» **Instructions for the task**
For the records below, print the lines from the line with "r with cols" through the line with "nothing of the slot" exactly as written; include both end lines and exclude the rest.

» **Materials provided**
/-- `frameRepairRequest`: the station reads the frame's bytes again and sends it to the whole group (R409, R410). -/
def execFrameRepairRequest (m : Msg) (s : State) : Host.Outcome State Fault Refusal :=
  .next (match m.dst, m.pay with
    | .station k, .bytes l =>
      let g := fld m.arg 20 12
      let slot := fld m.arg 16 4
      let off := ofBytes l
      let row := k % 32
      match s.fillOcc g row slot with
      | none => s
      | some o =>
        match s.occLive o with
        | none => s
        | some (b, _) =>
          let len := Nat.min 2048 (entLen o.entry - off)
          if len = 0 then s
          else match s.gread k b.pid true ((Occ.va o + off) % 2 ^ 55) len with
            | (s1, .ok p) =>
              let lams := drivenLams (s1.groupEntry g) (entSide o.entry)
              s1.emit g row [{ group := BitVec.ofNat 12 g, slot := BitVec.ofNat 4 slot, fill := m.arg.extractLsb' 0 16, fmt := 15,
                               last := off + len == entLen o.entry, offset := BitVec.ofNat 17 off, scaleOff := 0, payload := p,
                               lambda := (lams[off / 2048 % lams.length]?).getD 0, src := k, crcOk := true }]
            | (s1, .lost _) => (s1.loseFill g row slot).doneOcc o
            | (s1, .wait) => s1.holdAt k (.frameRepairRequest m)
            | (s1, .fault c v) => s1.settleOcc k o.band b o false (.fault c v) (.frameRepairRequest m)
    | _, _ => s)

/-! ## Releases and lost fills (R92, R159, R160, R371) -/

/-- A tile of row j of a band has released a slot; with the last tile of the row the slot is released there (R159). -/
def State.releaseAt (s : State) (n j T slot : Nat) : State :=
  let r := s.rel n j slot
  if r.free then s
  else
    let r1 := { r with cols := if r.cols.contains (T % 64) then r.cols else r.cols ++ [T % 64] }
    if (s.dropTiles r.group (T / 64)).all fun t => r1.cols.contains (t % 64) then
      (s.setRel n j slot { r1 with free := true, cols := [], got := [] }).runRow (T / 64)
    else s.setRel n j slot r1

/-- `slotRelease` (R159): the tile's contribution to the release of the slot in the band row it runs reaches its station. -/
def execSlotRelease (T slot : Nat) (s : State) : Host.Outcome State Fault Refusal :=
  .next (match s.slotRow T slot with
    | some (n, j) => s.releaseAt n j T slot
    | none => s)

/-- `lostFill`: commands that wait on the slot fail, `wstat.wait` completes, and a tile that holds nothing of the slot
stands released (R371). -/
def execLostFill (T slot : Nat) (s : State) : Host.Outcome State Fault Refusal :=
  .next (
    let x := s.slot T slot
    if x.full then s else (s.setSlot T slot { x with lost := true }).signalRelease T slot)

end Sys2Proof.Machine
end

» **Written solution**
    let r1 := { r with cols := if r.cols.contains (T % 64) then r.cols else r.cols ++ [T % 64] }
    if (s.dropTiles r.group (T / 64)).all fun t => r1.cols.contains (t % 64) then
      (s.setRel n j slot { r1 with free := true, cols := [], got := [] }).runRow (T / 64)
    else s.setRel n j slot r1

/-- `slotRelease` (R159): the tile's contribution to the release of the slot in the band row it runs reaches its station. -/
def execSlotRelease (T slot : Nat) (s : State) : Host.Outcome State Fault Refusal :=
  .next (match s.slotRow T slot with
    | some (n, j) => s.releaseAt n j T slot
    | none => s)

/-- `lostFill`: commands that wait on the slot fail, `wstat.wait` completes, and a tile that holds nothing of the slot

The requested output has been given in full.